* **Stored items**
──────

-- ==== Sys2Proof/Laws/Decode.lean ====
section
/-! SUPPORT. The fields of a command word as numbers, and the fields of an encoded word. -/

namespace Sys2Proof

/-! ## The fields of any word -/

theorem opField_toNat (w : HostWord) : (opField w).toNat = w.toNat % 256 := by
  simp [opField, BitVec.extractLsb'_toNat]

theorem zField_toNat (w : HostWord) : (zField w).toNat = w.toNat / 2 ^ 24 % 256 := by
  simp [zField, BitVec.extractLsb'_toNat, Nat.shiftRight_eq_div_pow]

theorem vdField_val (w : HostWord) : (vdField w).val = w.toNat / 2 ^ 8 % 16 := by
  show (w.extractLsb' 8 4).toNat = _
  simp [BitVec.extractLsb'_toNat, Nat.shiftRight_eq_div_pow]

theorem vaField_val (w : HostWord) : (vaField w).val = w.toNat / 2 ^ 12 % 16 := by
  show (w.extractLsb' 12 4).toNat = _
  simp [BitVec.extractLsb'_toNat, Nat.shiftRight_eq_div_pow]

theorem vbField_val (w : HostWord) : (vbField w).val = w.toNat / 2 ^ 16 % 16 := by
  show (w.extractLsb' 16 4).toNat = _
  simp [BitVec.extractLsb'_toNat, Nat.shiftRight_eq_div_pow]

theorem vrField_val (w : HostWord) : (vrField w).val = w.toNat / 2 ^ 20 % 16 := by
  show (w.extractLsb' 20 4).toNat = _
  simp [BitVec.extractLsb'_toNat, Nat.shiftRight_eq_div_pow]

/-! ## The fields of an encoded word (30_encoding.md R71) -/

theorem commandWord_toNat (op : Nat) (vd va vb vr : Reg) (h : op < 256) :
    (commandWord op vd va vb vr).toNat =
      op + vd.val * 2 ^ 8 + va.val * 2 ^ 12 + vb.val * 2 ^ 16 + vr.val * 2 ^ 20 := by
  have h1 := vd.isLt
  have h2 := va.isLt
  have h3 := vb.isLt
  have h4 := vr.isLt
  rw [commandWord, BitVec.toNat_ofNat, Nat.mod_eq_of_lt]
  omega

theorem commandWord_op_z (op : Nat) (vd va vb vr : Reg) (h : op < 256) :
    (opField (commandWord op vd va vb vr)).toNat = op ∧ zField (commandWord op vd va vb vr) = 0 := by
  have h1 := vd.isLt
  have h2 := va.isLt
  have h3 := vb.isLt
  have h4 := vr.isLt
  constructor
  · rw [opField_toNat, commandWord_toNat op vd va vb vr h]
    omega
  · apply BitVec.eq_of_toNat_eq
    rw [zField_toNat, commandWord_toNat op vd va vb vr h, show (0 : BitVec 8).toNat = 0 from rfl]
    omega

theorem commandWord_regs (op : Nat) (vd va vb vr : Reg) (h : op < 256) :
    vdField (commandWord op vd va vb vr) = vd ∧ vaField (commandWord op vd va vb vr) = va ∧
      vbField (commandWord op vd va vb vr) = vb ∧ vrField (commandWord op vd va vb vr) = vr := by
  have h1 := vd.isLt
  have h2 := va.isLt
  have h3 := vb.isLt
  have h4 := vr.isLt
  refine ⟨Fin.ext ?_, Fin.ext ?_, Fin.ext ?_, Fin.ext ?_⟩
  · rw [vdField_val, commandWord_toNat op vd va vb vr h]; omega
  · rw [vaField_val, commandWord_toNat op vd va vb vr h]; omega
  · rw [vbField_val, commandWord_toNat op vd va vb vr h]; omega
  · rw [vrField_val, commandWord_toNat op vd va vb vr h]; omega

end Sys2Proof
end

──────

* **Task details**
Nothing but the lines from the line containing "constructor" through the final line of the entries should appear in your answer, copied exactly.

* **Result**
  constructor
  · rw [opField_toNat, commandWord_toNat op vd va vb vr h]
    omega
  · apply BitVec.eq_of_toNat_eq
    rw [zField_toNat, commandWord_toNat op vd va vb vr h, show (0 : BitVec 8).toNat = 0 from rfl]
    omega

theorem commandWord_regs (op : Nat) (vd va vb vr : Reg) (h : op < 256) :
    vdField (commandWord op vd va vb vr) = vd ∧ vaField (commandWord op vd va vb vr) = va ∧
      vbField (commandWord op vd va vb vr) = vb ∧ vrField (commandWord op vd va vb vr) = vr := by
  have h1 := vd.isLt
  have h2 := va.isLt
  have h3 := vb.isLt
  have h4 := vr.isLt
  refine ⟨Fin.ext ?_, Fin.ext ?_, Fin.ext ?_, Fin.ext ?_⟩
  · rw [vdField_val, commandWord_toNat op vd va vb vr h]; omega
  · rw [vaField_val, commandWord_toNat op vd va vb vr h]; omega
  · rw [vbField_val, commandWord_toNat op vd va vb vr h]; omega
  · rw [vrField_val, commandWord_toNat op vd va vb vr h]; omega

end Sys2Proof
end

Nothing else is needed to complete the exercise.